Data to use START

-- ==== Sys2Proof/Machine/Aes.lean ====
section
/-! DEFINITION. AES-256 with GCM, GMAC, XTS and key unwrap, as FIPS 197, SP 800-38D, IEEE 1619 and RFC 3394 give them (log entry 4). -/

namespace Sys2Proof.Machine

/-- AES S-box, entries 0 to 63. -/
def sboxPart0 : List Nat :=
  [99, 124, 119, 123, 242, 107, 111, 197, 48, 1, 103, 43, 254, 215, 171, 118,
   202, 130, 201, 125, 250, 89, 71, 240, 173, 212, 162, 175, 156, 164, 114, 192,
   183, 253, 147, 38, 54, 63, 247, 204, 52, 165, 229, 241, 113, 216, 49, 21,
   4, 199, 35, 195, 24, 150, 5, 154, 7, 18, 128, 226, 235, 39, 178, 117]

/-- AES S-box, entries 64 to 127. -/
def sboxPart1 : List Nat :=
  [9, 131, 44, 26, 27, 110, 90, 160, 82, 59, 214, 179, 41, 227, 47, 132,
   83, 209, 0, 237, 32, 252, 177, 91, 106, 203, 190, 57, 74, 76, 88, 207,
   208, 239, 170, 251, 67, 77, 51, 133, 69, 249, 2, 127, 80, 60, 159, 168,
   81, 163, 64, 143, 146, 157, 56, 245, 188, 182, 218, 33, 16, 255, 243, 210]

/-- AES S-box, entries 128 to 191. -/
def sboxPart2 : List Nat :=
  [205, 12, 19, 236, 95, 151, 68, 23, 196, 167, 126, 61, 100, 93, 25, 115,
   96, 129, 79, 220, 34, 42, 144, 136, 70, 238, 184, 20, 222, 94, 11, 219,
   224, 50, 58, 10, 73, 6, 36, 92, 194, 211, 172, 98, 145, 149, 228, 121,
   231, 200, 55, 109, 141, 213, 78, 169, 108, 86, 244, 234, 101, 122, 174, 8]

/-- AES S-box, entries 192 to 255. -/
def sboxPart3 : List Nat :=
  [186, 120, 37, 46, 28, 166, 180, 198, 232, 221, 116, 31, 75, 189, 139, 138,
   112, 62, 181, 102, 72, 3, 246, 14, 97, 53, 87, 185, 134, 193, 29, 158,
   225, 248, 152, 17, 105, 217, 142, 148, 155, 30, 135, 233, 206, 85, 40, 223,
   140, 161, 137, 13, 191, 230, 66, 104, 65, 153, 45, 15, 176, 84, 187, 22]

/-- Inverse S-box, entries 0 to 63. -/
def invSboxPart0 : List Nat :=
  [82, 9, 106, 213, 48, 54, 165, 56, 191, 64, 163, 158, 129, 243, 215, 251,
   124, 227, 57, 130, 155, 47, 255, 135, 52, 142, 67, 68, 196, 222, 233, 203,
   84, 123, 148, 50, 166, 194, 35, 61, 238, 76, 149, 11, 66, 250, 195, 78,
   8, 46, 161, 102, 40, 217, 36, 178, 118, 91, 162, 73, 109, 139, 209, 37]

/-- Inverse S-box, entries 64 to 127. -/
def invSboxPart1 : List Nat :=
  [114, 248, 246, 100, 134, 104, 152, 22, 212, 164, 92, 204, 93, 101, 182, 146,
   108, 112, 72, 80, 253, 237, 185, 218, 94, 21, 70, 87, 167, 141, 157, 132,
   144, 216, 171, 0, 140, 188, 211, 10, 247, 228, 88, 5, 184, 179, 69, 6,
   208, 44, 30, 143, 202, 63, 15, 2, 193, 175, 189, 3, 1, 19, 138, 107]

/-- Inverse S-box, entries 128 to 191. -/
def invSboxPart2 : List Nat :=
  [58, 145, 17, 65, 79, 103, 220, 234, 151, 242, 207, 206, 240, 180, 230, 115,
   150, 172, 116, 34, 231, 173, 53, 133, 226, 249, 55, 232, 28, 117, 223, 110,
   71, 241, 26, 113, 29, 41, 197, 137, 111, 183, 98, 14, 170, 24, 190, 27,
   252, 86, 62, 75, 198, 210, 121, 32, 154, 219, 192, 254, 120, 205, 90, 244]

/-- Inverse S-box, entries 192 to 255. -/
def invSboxPart3 : List Nat :=
  [31, 221, 168, 51, 136, 7, 199, 49, 177, 18, 16, 89, 39, 128, 236, 95,
   96, 81, 127, 169, 25, 181, 74, 13, 45, 229, 122, 159, 147, 201, 156, 239,
   160, 224, 59, 77, 174, 42, 245, 176, 200, 235, 187, 60, 131, 83, 153, 97,
   23, 43, 4, 126, 186, 119, 214, 38, 225, 105, 20, 99, 85, 33, 12, 125]

/-- AES S-box. -/
def sbox (b : Byte) : Byte :=
  let i := b.toNat
  byteOf ((if i < 64 then sboxPart0 else if i < 128 then sboxPart1 else if i < 192 then sboxPart2 else sboxPart3).getD (i % 64) 0)

/-- Inverse S-box. -/
def invSbox (b : Byte) : Byte :=
  let i := b.toNat
  byteOf ((if i < 64 then invSboxPart0 else if i < 128 then invSboxPart1 else if i < 192 then invSboxPart2 else invSboxPart3).getD (i % 64) 0)

/-- Multiplication by x in GF(2^8). -/
def xtime (b : Byte) : Byte := (b <<< 1) ^^^ (if b.msb then 0x1B else 0)

/-- Multiplication by a small constant in GF(2^8). -/
def gmul (c : Nat) (b : Byte) : Byte :=
  let b2 := xtime b; let b4 := xtime b2; let b8 := xtime b4
  (if c % 2 = 1 then b else 0) ^^^ (if c / 2 % 2 = 1 then b2 else 0) ^^^ (if c / 4 % 2 = 1 then b4 else 0) ^^^ (if c / 8 % 2 = 1 then b8 else 0)

/-- The state byte that ShiftRows moves to place `i` (column-major order). -/
def shiftRowsIx (i : Nat) : Nat := (i + 4 * (i % 4)) % 16
/-- The state byte that InvShiftRows moves to place `i`. -/
def invShiftRowsIx (i : Nat) : Nat := (i + 16 - 4 * (i % 4)) % 16

def permute (f : Nat → Nat) (l : List Byte) : List Byte := (List.range 16).map (fun i => l.getD (f i) 0)

/-- One column under the circulant matrix with first row `a b c d`. -/
def mixCol (a b c d : Nat) (l : List Byte) (k : Nat) : List Byte :=
  let x := l.getD (4 * k) 0; let y := l.getD (4 * k + 1) 0; let z := l.getD (4 * k + 2) 0; let w := l.getD (4 * k + 3) 0
  [gmul a x ^^^ gmul b y ^^^ gmul c z ^^^ gmul d w, gmul d x ^^^ gmul a y ^^^ gmul b z ^^^ gmul c w,
   gmul c x ^^^ gmul d y ^^^ gmul a z ^^^ gmul b w, gmul b x ^^^ gmul c y ^^^ gmul d z ^^^ gmul a w]

def mixColumns (l : List Byte) : List Byte := (List.range 4).flatMap (mixCol 2 3 1 1 l)
def invMixColumns (l : List Byte) : List Byte := (List.range 4).flatMap (mixCol 14 11 13 9 l)

/-- SubBytes then ShiftRows. -/
def subShift (l : List Byte) : List Byte := permute shiftRowsIx (l.map sbox)
/-- InvShiftRows then InvSubBytes. -/
def invSubShift (l : List Byte) : List Byte := (permute invShiftRowsIx l).map invSbox

/-- A middle round and the last round of encryption with a round key. -/
def aesRound (rk l : List Byte) : List Byte := xorBytes (mixColumns (subShift l)) rk
def aesLast (rk l : List Byte) : List Byte := xorBytes (subShift l) rk
/-- A middle round and the last round of decryption, in the order of the equivalent inverse cipher. -/
def aesInvRound (rk l : List Byte) : List Byte := xorBytes (invMixColumns (invSubShift l)) rk
def aesInvLast (rk l : List Byte) : List Byte := xorBytes (invSubShift l) rk

/-- Key expansion of a 256-bit key: the words so far in reverse, the number of the next word, words still to make. -/
def expandKey : Nat → Nat → List (List Byte) → List (List Byte)
  | 0, _, ws => ws.reverse
  | k + 1, i, ws =>
    let t := ws.headD []
    let t := if i % 8 = 0 then
        let r := ((t.drop 1) ++ t.take 1).map sbox
        xorBytes r [((List.range (i / 8 - 1)).foldl (fun b _ => xtime b) 1), 0, 0, 0]
      else if i % 8 = 4 then t.map sbox else t
    expandKey k (i + 1) (xorBytes (ws.getD 7 []) t :: ws)

/-- The 15 round keys of a 32-byte key. -/
def roundKeys (key : List Byte) : List (List Byte) :=
  let w := expandKey 52 8 ((List.range 8).map (fun i => slice key (4 * i) 4)).reverse
  (List.range 15).map (fun r => (List.range 4).flatMap (fun j => w.getD (4 * r + j) []))

/-- AES-256 of one block. -/
def aesEnc (key blk : List Byte) : List Byte :=
  let rk := roundKeys key
  let x := (List.range 13).foldl (fun l i => aesRound (rk.getD (i + 1) []) l) (xorBytes blk (rk.getD 0 []))
  aesLast (rk.getD 14 []) x

/-- Inverse AES-256 of one block. -/
def aesDec (key blk : List Byte) : List Byte :=
  let rk := roundKeys key
  let x := (List.range 13).foldl (fun l i => invMixColumns (xorBytes (invSubShift l) (rk.getD (13 - i) []))) (xorBytes blk (rk.getD 14 []))
  xorBytes (invSubShift x) (rk.getD 0 [])

/-! ## GCM (SP 800-38D) -/

/-- A block as a 128-bit number, first byte most significant. -/
def beNat (l : List Byte) : Nat := l.foldl (fun a b => a * 256 + b.toNat) 0
/-- The `k` bytes of a number, most significant first. -/
def beBytes (k x : Nat) : List Byte := (leBytes k x).reverse

/-- Multiplication in GF(2^128) with the bit order of GCM. -/
def ghashMul (x y : BitVec 128) : BitVec 128 :=
  ((List.range 128).foldl (fun (zv : BitVec 128 × BitVec 128) i =>
    let z := if x.getMsbD i then zv.1 ^^^ zv.2 else zv.1
    let v := if zv.2.getLsbD 0 then (zv.2 >>> 1) ^^^ (0xE1 <<< 120) else zv.2 >>> 1
    (z, v)) (0, y)).1

/-- 16-byte blocks, the last padded with zeros. -/
def blocks16 : Nat → List Byte → List (List Byte)
  | 0, _ => []
  | k + 1, l => if l = [] then [] else padTo 16 (l.take 16) :: blocks16 k (l.drop 16)

def ghash (h : BitVec 128) (bs : List (List Byte)) : BitVec 128 :=
  bs.foldl (fun y b => ghashMul (y ^^^ BitVec.ofNat 128 (beNat b)) h) 0

/-- Counter blocks from the given 32-bit counter. -/
def gcmCtr (key : List Byte) (iv : List Byte) : Nat → Nat → List Byte → List Byte
  | 0, _, _ => []
  | k + 1, c, l => if l = [] then [] else xorBytes l (aesEnc key (iv ++ beBytes 4 c)) ++ gcmCtr key iv k (c + 1) (l.drop 16)

/-- The authentication tag over additional data and ciphertext. -/
def gcmTag (key iv aad ct : List Byte) : List Byte :=
  let h := BitVec.ofNat 128 (beNat (aesEnc key (List.replicate 16 0)))
  let y := ghash h (blocks16 (aad.length + 1) aad ++ blocks16 (ct.length + 1) ct ++ [beBytes 8 (8 * aad.length) ++ beBytes 8 (8 * ct.length)])
  xorBytes (beBytes 16 y.toNat) (aesEnc key (iv ++ beBytes 4 1))

/-- GCM encryption: ciphertext and tag. -/
def gcmSeal (key iv aad pt : List Byte) : List Byte × List Byte :=
  let ct := gcmCtr key iv (pt.length + 1) 2 pt
  (ct, gcmTag key iv aad ct)

/-- GCM decryption; none where the tag fails. -/
def gcmOpen (key iv aad ct tag : List Byte) : Option (List Byte) :=
  if gcmTag key iv aad ct = tag then some (gcmCtr key iv (ct.length + 1) 2 ct) else none

/-! ## XTS (IEEE 1619) -/

/-- Multiplication of a tweak by x: least significant byte first. -/
def xtsMul (t : List Byte) : List Byte :=
  let n := leNat t
  let d := n * 2 % 2 ^ 128
  leBytes 16 (if n < 2 ^ 127 then d else d ^^^ 0x87)

def xtsBlocks (f : List Byte → List Byte) : Nat → List Byte → List Byte → List Byte
  | 0, _, _ => []
  | k + 1, t, l => if l = [] then [] else xorBytes (f (xorBytes (l.take 16) t)) t ++ xtsBlocks f k (xtsMul t) (l.drop 16)

/-- XTS of one data unit of whole blocks under two keys, for encryption or decryption. -/
def xtsUnit (enc : Bool) (k1 k2 : List Byte) (tweak : Nat) (data : List Byte) : List Byte :=
  xtsBlocks (if enc then aesEnc k1 else aesDec k1) (data.length / 16) (aesEnc k2 (leBytes 16 tweak)) data

/-! ## Key unwrap (RFC 3394) -/

/-- One unwrap step `t` on (A, R list of 8-byte words). -/
def unwrapStep (kek : List Byte) (n : Nat) (st : List Byte × List (List Byte)) (t : Nat) : List Byte × List (List Byte) :=
  let i := (t - 1) % n
  let b := aesDec kek (xorBytes st.1 (beBytes 8 t) ++ st.2.getD i [])
  (b.take 8, st.2.set i (b.drop 8))

/-- Unwrap under a key-encryption key; none where the integrity value is not A6A6A6A6A6A6A6A6. -/
def keyUnwrap (kek wrapped : List Byte) : Option (List Byte) :=
  let n := wrapped.length / 8 - 1
  let r := (List.range n).map (fun i => slice wrapped (8 * i + 8) 8)
  let st := ((List.range (6 * n)).map (fun i => 6 * n - i)).foldl (unwrapStep kek n) (wrapped.take 8, r)
  if st.1 = List.replicate 8 0xA6 then some st.2.flatten else none

end Sys2Proof.Machine
end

Data to use END

Copy only this part of the entries above: the line with "def shiftRowsIx (i", the line with "then InvSubBytes. -/", and the lines between, all exactly as written.

* Output for this task:
def shiftRowsIx (i : Nat) : Nat := (i + 4 * (i % 4)) % 16
/-- The state byte that InvShiftRows moves to place `i`. -/
def invShiftRowsIx (i : Nat) : Nat := (i + 16 - 4 * (i % 4)) % 16

def permute (f : Nat → Nat) (l : List Byte) : List Byte := (List.range 16).map (fun i => l.getD (f i) 0)

/-- One column under the circulant matrix with first row `a b c d`. -/
def mixCol (a b c d : Nat) (l : List Byte) (k : Nat) : List Byte :=
  let x := l.getD (4 * k) 0; let y := l.getD (4 * k + 1) 0; let z := l.getD (4 * k + 2) 0; let w := l.getD (4 * k + 3) 0
  [gmul a x ^^^ gmul b y ^^^ gmul c z ^^^ gmul d w, gmul d x ^^^ gmul a y ^^^ gmul b z ^^^ gmul c w,
   gmul c x ^^^ gmul d y ^^^ gmul a z ^^^ gmul b w, gmul b x ^^^ gmul c y ^^^ gmul d z ^^^ gmul a w]

def mixColumns (l : List Byte) : List Byte := (List.range 4).flatMap (mixCol 2 3 1 1 l)
def invMixColumns (l : List Byte) : List Byte := (List.range 4).flatMap (mixCol 14 11 13 9 l)

/-- SubBytes then ShiftRows. -/
def subShift (l : List Byte) : List Byte := permute shiftRowsIx (l.map sbox)
/-- InvShiftRows then InvSubBytes. -/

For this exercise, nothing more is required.